Yeah, something happened after the "British invasion". The Beatles and the Stones were great, and I liked some of the other more bluesy groups like the Yardbirds, plus the "psychedelic" groups like the Byrds, but there was more variety in the hit parade before they showed up. You'd hear some great song by Smoky Robinson or B.J. Thomas and it would be followed by Lesley Gore or maybe even someone like Tony Bennett or Dinah Washington. By the early '70s you had a lot of FM rock stations and the sound was just different. Longer songs, less commercials, smooth-voiced laid back announcers – I missed the punch of the old AM stations and the hyped-up commercials screaming "Crazy Eddie has flipped his lid!"



Brandon9000
 
  1  
Reply Sun 24 Mar, 2024 08:08 pm
@hightor,
I'll tell you one, but no one who didn't experience it personally will believe it - at least not completely - but it was real and it was very great. The game show What's My Line" had a celebrity panel who would try to guess the guest's profession and, for celebrity guests, identity too. The panel was unchanging, except that it eventually developed one rotating seat. However, for the most part, it was always the same people and always the same moderator. If you watched all of the episodes, which is hundreds, you understand their inside jokes and self-references, and relationships, and you will eventually feel almost like you know them. You'll go and look up their biographies to see what happened to them later. There is a phenomenon which happens if you watch all the episodes in which you feel like you're part of the group and they're your friends, even though that's not literally true. It's an extreme example of what happens with some TV shows if you see every episode, where you develop a special understanding.
0 Replies
 
edgarblythe
 
  2  
Reply Sun 24 Mar, 2024 10:44 pm
People who wax nostalgic about The Adventures of Superman almost never note that it was predated by the Superman radio show, which I recall listening to. Starred Bud Collyer.
hightor
 
  1  
Reply Mon 25 Mar, 2024 03:15 am
@edgarblythe,
And the Max Fleischer animated series, Superman



Bud Collyer famously hosted Beat the Clock and later, To Tell the Truth. The latter was one of my regular shows and I got to know those panelists the way Brandon9000 describes. Orson Bean, Tom Poston, Kitty Carlisle, and Ralph Bellamy are ones that I can remember pretty clearly. "Will the real edgarblythe please stand up..."
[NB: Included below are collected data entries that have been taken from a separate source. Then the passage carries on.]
/-! ### Quality on entry (R156, R157) -/

/-- The sample quality of a received member; the bit places of the IEC 61850 quality are that standard's (log entry 11). -/
def entryQ (s : State) (q : Nat) (qAccept sim : Bool) (tag : QInst) : Nat :=
  let validity := q % 4
  let bad := bitOf q 4 || bitOf q 5 || bitOf q 6 || bitOf q 7 || bitOf q 8 || bitOf q 9 || bitOf q 12
  let test := bitOf q 11 || sim
  let valid := (decide (validity = 0) || (decide (validity = 3) && qAccept)) && !bad && !(test && isSealed s)
  qIf valid qVALID + qIf (bitOf q 2 || bitOf q 3) qOVERRANGE + qIf (bitOf q 10) qSUBST + qIf test qTEST + qSOURCESV + qTime s tag

/-! ### Fallback (R168) -/

/-- The bay channels mapped to stream `n`: bay, channel, dataset member, fallback AIN or 0xFF. -/
def svTargets (s : State) (n : Nat) : List (Nat × Nat × Nat × Nat) :=
  s.bays.flatMap (fun (b, x) => (List.range 8).filterMap (fun c =>
    let m := brMap x.recd c
    if mapKind m = 2 ∧ mapStream m = n then some (b, c, mapMember m, mapAin m) else none))

/-- The source of channel `c` of bay `b`. -/
def chSrc (s : State) (b c : Nat) : Nat := ((bay? s b).map (fun x => x.slot.src.getD c 0)).getD 0

/-- The source of channel `c` of bay `b` set. -/
def setSrc (s : State) (b c v : Nat) : State :=
  modBay s b (fun x => { x with slot := { x.slot with src := x.slot.src.set c v } })

/-- Every running bay channel of stream `n` with a fallback changes to it from the first instant at or after now (R168). -/
def fallbackOn (s : State) (n : Nat) : State :=
  (svTargets s n).foldl (fun st (b, c, _, f) =>
    if f ≠ 0xFF ∧ chSrc st b c = 2 ∧ ((bay? st b).map Bay.runs).getD false then raise 0x0607 (beginSwitch (setSrc st b c 3) b c (nowQ s)) (bay := b) (idx := c) else st) s

/-- A stream enters a state, with its event and the ATT of the first instant affected (R165, R168). -/
def svEnter (s : State) (n : Nat) (st : SvState) (tag : QInst) : State :=
  let x := strm s n
  if x.st = st then s
  else
    let s1 := setStrm s n { x with st := st }
    let code := match st with | .hold => 0x0601 | .invalid => 0x0602 | .resync => 0x0603 | .ok => 0x0604
    let s2 := raise code s1 (idx := n) (att := some (attAt s1 (tag * 16384)))
    if st = .invalid then svShow (fallbackOn s2 n) n else s2

/-! ### Writing to the slots (R155, R160, R161) -/

/-- A sample of stream `n` written to every bay channel it maps to; a channel on its fallback returns when the stream is OK and the sample carries no SETTLING (R168). -/
def svWrite (s : State) (n : Nat) (tag : QInst) (vals : List (Int × Nat)) : State :=
  let ok := decide ((strm s n).st = .ok)
  let s1 := (svTargets s n).foldl (fun st (b, c, m, _) =>
    let (v, q) := vals.getD m (0, 0)
    let w : SampleWord := ⟨v, BitVec.ofNat 16 q, 0x100 + n, tag⟩
    if chSrc st b c = 3 then
      if ok && !qHas q qSETTLING && ((bay? st b).map Bay.runs).getD false then
        stageNew (raise 0x0608 (beginSwitch (setSrc st b c 2) b c tag) (bay := b) (idx := c)) b c w
      else stageOld st b c w
    else stageNew st b c w) s
  svShow s1 n

/-- Members of stream `n` that are mapped only to stopped bays (R160). -/
def svStopped (s : State) (n count : Nat) : Nat :=
  let t := svTargets s n
  ((List.range count).filter (fun m =>
    let u := t.filter (fun x => x.2.2.1 = m)
    !u.isEmpty && u.all (fun x => !((bay? s x.1).map Bay.runs).getD false))).length

/-- The samples staged on the bay channels of stream `n`, counted over all of them. -/
def svPuts (s : State) (n : Nat) : Nat :=
  ((svTargets s n).map (fun (b, c, _) => ((bay? s b).map (fun x => x.slot.n c)).getD 0)).foldl (· + ·) 0

/-- Instant `i` of stream `n` written: the newest consumed instant moves to it when a bay slot took a sample (R155). -/
def svConsume (s : State) (n i : Nat) (vals : List (Int × Nat)) : State :=
  let x := strm s n
  let tag := svTag (svRate s n) (svDelay s n) i
  let set := vals.map (fun (v, q) => (v, if 0 < x.settle then Nat.lor q qSETTLING else q))
  let s1 := svWrite s n tag set
  let y := strm s1 n
  setStrm s1 n { y with exp := Nat.max y.exp (i + 1), wrote := some i, newest := if svPuts s n < svPuts s1 n then some tag else y.newest, last := set, settle := y.settle - 1, staged := y.staged.filter (fun z => z.idx ≠ i) }

/-- The values of a received sample, with VALID clear in INVALID and RESYNC (R165). -/
def svGated (st : SvState) (vals : List (Int × Nat)) : List (Int × Nat) :=
  if st = .ok ∨ st = .hold then vals else vals.map (fun (v, q) => (v, qClear q qVALID))

/-- A received sample written. -/
def svReceived (s : State) (n : Nat) (z : SvSample) : State :=
  let x := strm s n
  let s1 := svConsume s n z.idx (svGated x.st z.vals)
  let y := strm s1 n
  setStrm (bumpBy s1 R.sviDropStopped (svStopped s1 n z.vals.length)) n { y with miss := 0, got := (z.idx :: y.got).take (svRate s n) }

/-- The earliest staged sample of a stream. -/
def SvStream.first? (x : SvStream) : Option SvSample :=
  x.staged.foldl (fun a z => match a with | some y => if z.idx < y.idx then some z else some y | none => some z) none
Then there was the scandal over the rigged quiz shows.
edgarblythe
 
  1  
Reply Mon 25 Mar, 2024 07:05 am
@hightor,
The name of one quiz show contestant eludes me. A woman who became popular in later life. Dr. something or other. They intended she would quickly lose and be forgotten, but she kept winning. No matter what they threw at her she had the answer. The category was boxing.
hightor
 
  1  
Reply Mon 25 Mar, 2024 07:20 am
@edgarblythe,
Dr. Joyce Brothers!
edgarblythe
 
  1  
Reply Mon 25 Mar, 2024 08:14 am
@hightor,
She was not among my interests in later years. I didn't even know why she was popular. Never once read her column.